Keywords

There has been an increasing demand for reconstructive surgery in acute or chronic groin wounds resulting from burn, trauma patients with oncologic defects following groin lymphadenectomy due to urogenital and lower limb malignancies and complications of infrainguinal vascular bypass surgeries [1,2,3,4,5,6]. The reconstructive surgeon has to select the optimal soft tissue coverage after considering the patient’s comorbidities, postoperative quality of life, and functional outcome. In this chapter, we will review the reconstructive options regarding complex wounds in the inguinal region, a brief description of the reconstructive technique, reported outcomes, and comparison between options including use of grafts and flaps.

Primary Closure

Primary closure is always preferred when possible due to lower morbidity. Using the reconstructive ladder as a guideline, primary reconstruction is the most direct form of reconstruction and can be used in a variety of traumatic wounds and skin cancer excisions [7, 8]. Primary closure however is often not possible in wounds that are wide and have been previously irradiated.

Skin Graft

Skin graft is the transfer of skin from a donor site to a recipient site. When primary closure is not possible secondary to a large defect, a skin graft may be used. In contrast to flap reconstruction, skin grafts develop their blood supply by neovascularization during the first 48–72 h after transfer. Two types of skin grafts are split-thickness and full-thickness skin grafts. Full-thickness skin grafts require more time for revascularization but have less wound contracture profile. In general, full-thickness skin grafts do not have a role in groin reconstruction secondary to the overall large size of the wounds requiring coverage. Groin wounds are most often covered by split-thickness skin grafts from the thigh, buttocks, or trunk and will subsequently heal by epithelialization [8,9,10]. While split-thickness skin grafts are versatile, their use is restricted in the presence of wounds with exposed vital structures such as bones, nerves, or femoral vessels. Furthermore, reconstruction of a radiated groin wound requires coverage with a well-vascularized tissue to prevent wound-healing complications. In these situations, the clinician should seek more complex methods in the reconstructive ladder such as flap reconstruction [2, 11, 12]. Skin grafts are often used if a wound has been slow to heal and otherwise has a healthy granulation bed or is a superficial defect with a well-vascularized layer subcutaneous tissue above the vessels.

Flap Reconstruction

Flap reconstruction is the transfer of skin and underlying tissue , when it is lifted from a donor site and moved to a recipient site with its blood supply. Pedicled flaps have their vascular supply connected anatomically throughout the flap transfer. Free flaps on the other hand are when vascular supply is disconnected from its donor supply during transfer and reconnected microsurgically to a new vessel at or near the recipient site. The free flaps are often used when no local or pedicle flap is available.

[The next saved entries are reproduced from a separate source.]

/-- Settles O60: the bytes of a word by their laws, and each frame as the sum of its two halves at their weights. -/
theorem wordsValuesAndFramesOnByteLink : Obligations.WordsValuesAndFramesOnByteLink := by
  refine ⟨fun w => ⟨w.length_toBytes, w.getElem_toBytes⟩, fun v => ⟨v.length_toBytes, v.getElem_toBytes⟩, ?_, ?_⟩
  · intro a b
    have hword := encode_decSample_toNat a b
    have ha := a.isLt
    omega
  · intro s h
    obtain ⟨m, _, hexec⟩ := exec_encSample_ready s h
    refine ⟨_, hexec, ?_⟩
    rw [succeed_res0, encDone_res0]
    have hframe := encFrame_toNat s.encPH s.encAmp.toNat
    have hlow := halfWord_lt (triangle s.encPH.toNat s.encAmp.toNat)
    omega

end Sys2Proof.Machine

/-! PROOFS of family 30_encoding: the legal words (O3), the rows of the opcode table (O4) and the worked encodings (O6).
All three rest on `decode_ok_iff`: a word decodes to a command exactly when the command is well formed and encodes to it,
that is, when the word's fields are the command's. -/

namespace Sys2Proof.Machine

open Sys2Proof.Spec

/-! ## What a word decodes to (R100 to R104) -/

theorem make_eq_iff (opc arg : BitVec 8) (data : Word) (w : CmdWord) :
    CmdWord.make opc arg data = w ↔ w.rsv = 0#16 ∧ w.opc = opc ∧ w.arg = arg ∧ w.data = data := by
  constructor
  · rintro rfl
    exact ⟨make_rsv .., make_opc .., make_arg .., make_data ..⟩
  · rintro ⟨hrsv, rfl, rfl, rfl⟩
    exact make_of_fields w hrsv

/-- A command's word is the one with RSV = 0 and the command's three fields. -/
theorem encode_eq_iff (i : Instr) (w : CmdWord) :
    encode i = w ↔ w.rsv = 0#16 ∧ w.opc = i.opcode ∧ w.arg = i.argField ∧ w.data = i.dataField :=
  make_eq_iff ..

theorem decode_of_encode (i : Instr) (w : CmdWord) (hwf : i.wellFormed = true) (henc : encode i = w) :
    decode w = .ok i := by
  obtain ⟨hrsv, hopc, harg, hdata⟩ := (encode_eq_iff i w).1 henc
  rw [decode, if_neg (not_not.2 hrsv), hopc]
  cases i with
  | cfgWrite => rw [harg, hdata]; rfl
  | read => exact (decodeArgOnly_ok ..).2 ⟨hdata, by rw [harg]; rfl⟩
  | nop | configure | encSample | tmAdvance | tmRevert | tmPeekNext | tmPeekPrev =>
    exact (decodeNoOperand_ok ..).2 ⟨harg, hdata, rfl⟩
  | decSample a b =>
    exact (decodeDataOnly_ok ..).2 ⟨harg, by rw [hdata, Instr.dataField, frameData_low, frameData_high]⟩
  | mapLoad | encLoad | tmLoad | tfConfig | tfUpdate | tfPreview =>
    exact (decodeDataOnly_ok ..).2 ⟨harg, by rw [hdata]; rfl⟩
  | tmBit bit dir => exact (decodeTmBit_ok ..).2 ⟨hdata, bit, dir, rfl, hwf, harg⟩

theorem encode_of_decode (i : Instr) (w : CmdWord) (h : decode w = .ok i) : i.wellFormed = true ∧ encode i = w := by
  rw [encode_eq_iff]
  have hrsv : w.rsv = 0#16 := by
    by_contra hne
    rw [decode, if_pos hne] at h
    cases h
  rw [decode, if_neg (not_not.2 hrsv)] at h
  split at h
  -- neither ARG nor DATA: NOP, CONFIGURE, ENC_SAMPLE, the TM_ steps and peeks
  case h_1 hopc | h_4 hopc | h_7 hopc | h_10 hopc | h_11 hopc | h_12 hopc | h_13 hopc =>
    obtain ⟨harg, hdata, rfl⟩ := (decodeNoOperand_ok ..).1 h
    exact ⟨rfl, hrsv, hopc, harg, hdata⟩
  -- CFG_WRITE
  case h_2 hopc =>
    cases h
    exact ⟨rfl, hrsv, hopc, rfl, rfl⟩
  -- READ
  case h_3 hopc =>
    obtain ⟨hdata, rfl⟩ := (decodeArgOnly_ok ..).1 h
    exact ⟨rfl, hrsv, hopc, rfl, hdata⟩
  -- DEC_SAMPLE
  case h_5 hopc =>
    obtain ⟨harg, rfl⟩ := (decodeDataOnly_ok ..).1 h
    exact ⟨rfl, hrsv, hopc, harg, (frameData_of_halves _).symm⟩
  -- DATA only: the loads and the test filter
  case h_6 hopc | h_8 hopc | h_9 hopc | h_15 hopc | h_16 hopc | h_17 hopc =>
    obtain ⟨harg, rfl⟩ := (decodeDataOnly_ok ..).1 h
    exact ⟨rfl, hrsv, hopc, harg, rfl⟩
  -- TM_BIT
  case h_14 hopc =>
    obtain ⟨hdata, bit, dir, rfl, hsteps, harg⟩ := (decodeTmBit_ok ..).1 h
    exact ⟨hsteps, hrsv, hopc, harg, hdata⟩
  -- a reserved opcode
  case h_18 => cases h

theorem decode_ok_iff (w : CmdWord) (i : Instr) : decode w = .ok i ↔ i.wellFormed = true ∧ encode i = w :=
  ⟨encode_of_decode i w, fun ⟨hwf, henc⟩ => decode_of_encode i w hwf henc⟩

/-! ## The worked encodings (R109) -/

/-- Settles O6: the five words are the encodings of their commands by computation, and decode by `decode_of_encode`. -/
theorem workedEncodings : Obligations.WorkedEncodings :=
  ⟨rfl, decode_of_encode _ _ rfl rfl, rfl, decode_of_encode _ _ rfl rfl, rfl, decode_of_encode _ _ rfl rfl,
    rfl, decode_of_encode _ _ rfl rfl, rfl, decode_of_encode _ _ rfl rfl⟩

/-! ## The legal words (R103) -/

/-- R103's conditions on the three fields of a word whose RSV is 0. -/
def LegalFields (opc arg : BitVec 8) (data : Word) : Prop :=
  opc.toNat ≤ 0x10 ∧ (¬ usesArg opc.toNat → arg = 0#8) ∧ (¬ usesData opc.toNat → data = 0#32) ∧
    (opc.toNat = 0xD → arg.toNat / 8 = 0 ∧ (arg.toNat / 2 % 4 = 1 ∨ arg.toNat / 2 % 4 = 2))

theorem legalWord_iff_fields (w : CmdWord) : LegalWord w ↔ w.rsv = 0#16 ∧ LegalFields w.opc w.arg w.data := by
  rw [LegalWord, LegalFields, opcOf, argOf, rsvOf, dataOf, ← opc_toNat, ← arg_toNat, ← rsv_toNat, ← data_toNat]
  simp only [← BitVec.toNat_inj, BitVec.toNat_zero]
  exact and_left_comm

/-- TM_BIT's ARG: nothing at or above bit 3, and a direction code that names a step (R101). -/
theorem tmBit_argField_iff (arg : BitVec 8) :
    (∃ bit dir, dir.steps = true ∧ (Instr.tmBit bit dir).argField = arg) ↔
      arg.toNat / 8 = 0 ∧ (arg.toNat / 2 % 4 = 1 ∨ arg.toNat / 2 % 4 = 2) := by
  constructor
  · rintro ⟨bit, dir, hsteps, rfl⟩
    revert hsteps
    cases bit <;> cases dir <;> decide
  · rintro ⟨hhigh, hcode⟩
    have hzero : arg.extractLsb' 3 5 = 0#5 := by
      apply BitVec.eq_of_toNat_eq
      rw [extract_toNat, BitVec.toNat_zero]; omega
    have hfield (dir : Direction) (hd : arg.toNat / 2 % 4 = dir.code.toNat) :
        (Instr.tmBit (arg.getLsbD 0) dir).argField = arg := by
      have hdir : arg.extractLsb' 1 2 = dir.code := BitVec.eq_of_toNat_eq (by rw [extract_toNat]; exact hd)
      rw [Instr.argField, ← hdir, ← hzero, tmBit_arg]
    rcases hcode with h1 | h2
    · exact ⟨_, .forward, rfl, hfield .forward h1⟩
    · exact ⟨_, .backward, rfl, hfield .backward h2⟩

theorem legalFields_of_wellFormed (i : Instr) (h : i.wellFormed = true) :
    LegalFields i.opcode i.argField i.dataField := by
  cases i with
  | tmBit bit dir =>
    exact ⟨(by decide : 0xD ≤ 0x10), fun hno => absurd (.inr (.inr rfl)) hno, fun _ => rfl,
      fun _ => (tmBit_argField_iff _).1 ⟨bit, dir, h, rfl⟩⟩
  | _ => simp [LegalFields, Instr.opcode, Instr.argField, Instr.dataField, usesArg, usesData]

/-- Every legal choice of fields is a command's: one for each of the seventeen opcodes. -/
theorem wellFormed_of_legalFields (opc arg : BitVec 8) (data : Word) (h : LegalFields opc arg data) :
    ∃ i : Instr, i.wellFormed = true ∧ opc = i.opcode ∧ arg = i.argField ∧ data = i.dataField := by
  obtain ⟨hrange, harg, hdata, hbit⟩ := h
  have hopc : opc = BitVec.ofNat 8 opc.toNat := by rw [BitVec.ofNat_toNat, BitVec.setWidth_eq]
  generalize opc.toNat = n at *
  subst hopc
  unfold usesArg at harg
  unfold usesData at hdata
  interval_cases n
  · exact ⟨.nop, rfl, rfl, harg (by decide), hdata (by decide)⟩
  · exact ⟨.cfgWrite arg data, rfl, rfl, rfl, rfl⟩
  · exact ⟨.read arg, rfl, rfl, rfl, hdata (by decide)⟩
  · exact ⟨.configure, rfl, rfl, harg (by decide), hdata (by decide)⟩
  · exact ⟨.decSample (data.extractLsb' 0 16) (data.extractLsb' 16 16), rfl, rfl, harg (by decide),
      (frameData_of_halves data).symm⟩
  · exact ⟨.mapLoad data, rfl, rfl, harg (by decide), rfl⟩
  · exact ⟨.encSample, rfl, rfl, harg (by decide), hdata (by decide)⟩
  · exact ⟨.encLoad data, rfl, rfl, harg (by decide), rfl⟩
  · exact ⟨.tmLoad data, rfl, rfl, harg (by decide), rfl⟩
  · exact ⟨.tmAdvance, rfl, rfl, harg (by decide), hdata (by decide)⟩
  · exact ⟨.tmRevert, rfl, rfl, harg (by decide), hdata (by decide)⟩
  · exact ⟨.tmPeekNext, rfl, rfl, harg (by decide), hdata (by decide)⟩
  · exact ⟨.tmPeekPrev, rfl, rfl, harg (by decide), hdata (by decide)⟩
  · obtain ⟨bit, dir, hsteps, hfield⟩ := (tmBit_argField_iff arg).2 (hbit rfl)
    exact ⟨.tmBit bit dir, hsteps, rfl, hfield.symm, hdata (by decide)⟩
  · exact ⟨.tfConfig data, rfl, rfl, harg (by decide), rfl⟩
  · exact ⟨.tfUpdate data, rfl, rfl, harg (by decide), rfl⟩
  · exact ⟨.tfPreview data, rfl, rfl, harg (by decide), rfl⟩

theorem decodes_iff_legalWord (w : CmdWord) : (∃ i, decode w = .ok i) ↔ LegalWord w := by
  simp only [decode_ok_iff, encode_eq_iff, legalWord_iff_fields]
  constructor
  · rintro ⟨i, hwf, hrsv, hopc, harg, hdata⟩
    rw [hopc, harg, hdata]
    exact ⟨hrsv, legalFields_of_wellFormed i hwf⟩
  · rintro ⟨hrsv, hlegal⟩
    obtain ⟨i, hwf, hfields⟩ := wellFormed_of_legalFields _ _ _ hlegal
    exact ⟨i, hwf, hrsv, hfields⟩

/-- Whatever the reason a word is illegal, a step on it reports ILLEGAL_COMMAND and nothing else (R103, R106). -/
theorem rejected_of_decode_error (w : CmdWord) (e : Illegal) (h : decode w = .error e) : Rejected w := by
  intro s rest hs
  rw [step_command s rest w hs, runWord_illegal _ w e h]
  rfl

/-- Settles O3: `decodes_iff_legalWord`, and a word that decodes to no command is rejected. -/
theorem legalWordsExactlyAndOthersRejected : Obligations.LegalWordsExactlyAndOthersRejected := by
  refine fun w => ⟨decodes_iff_legalWord w, fun hillegal => ?_⟩
  cases h : decode w with
  | ok i => exact absurd ((decodes_iff_legalWord w).1 ⟨i, h⟩) hillegal
  | error e => exact rejected_of_decode_error w e h

/-! ## The rows of the opcode table (R105) -/

/-- A row, given by the fields of its mask, selects a word by the word's fields. -/
theorem row_iff_fields (w mask : CmdWord) (opc maskArg : BitVec 8) (maskData : Word)
    (hmask : mask.opc = 0xFF#8 ∧ mask.rsv = 0xFFFF#16 ∧ mask.arg = maskArg ∧ mask.data = maskData) :
    w &&& mask = CmdWord.make opc 0#8 0#32 ↔
      w.rsv = 0#16 ∧ w.opc = opc ∧ w.arg &&& maskArg = 0#8 ∧ w.data &&& maskData = 0#32 := by
  obtain ⟨hopc, hrsv, rfl, rfl⟩ := hmask
  have hand_opc : (w &&& mask).opc = w.opc :=
    BitVec.extractLsb'_and.trans ((congrArg (w.opc &&& ·) hopc).trans BitVec.and_allOnes)
  have hand_rsv : (w &&& mask).rsv = w.rsv :=
    BitVec.extractLsb'_and.trans ((congrArg (w.rsv &&& ·) hrsv).trans BitVec.and_allOnes)
  have hand_arg : (w &&& mask).arg = w.arg &&& mask.arg := BitVec.extractLsb'_and
  have hand_data : (w &&& mask).data = w.data &&& mask.data := BitVec.extractLsb'_and
  rw [eq_comm, make_eq_iff, hand_opc, hand_rsv, hand_arg, hand_data]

Flap closures are particularly useful for a wound bed with compromised tissue such as in infected or radiated wounds with exposed structures. They provide protection over exposed bones, nerves, or vessels in the wound; increase vascularization to deficient areas; decrease scar formation; and result in a tension-free closure [2, 13].

The main complication associated with flap reconstruction is the risk of vascular compromise. When feasible, pedicled flaps are always preferred over free flaps. Frequent postoperative flap checks including monitoring flap color, temperature, capillary refill, appearance, and use of tissue oximetry and external and implantable Dopplers are necessary for early diagnosis of flap vascular compromise [14,15,16]. Other potential complications of flap reconstruction include hematoma and seroma formation, surgical site infections, and donor site complications.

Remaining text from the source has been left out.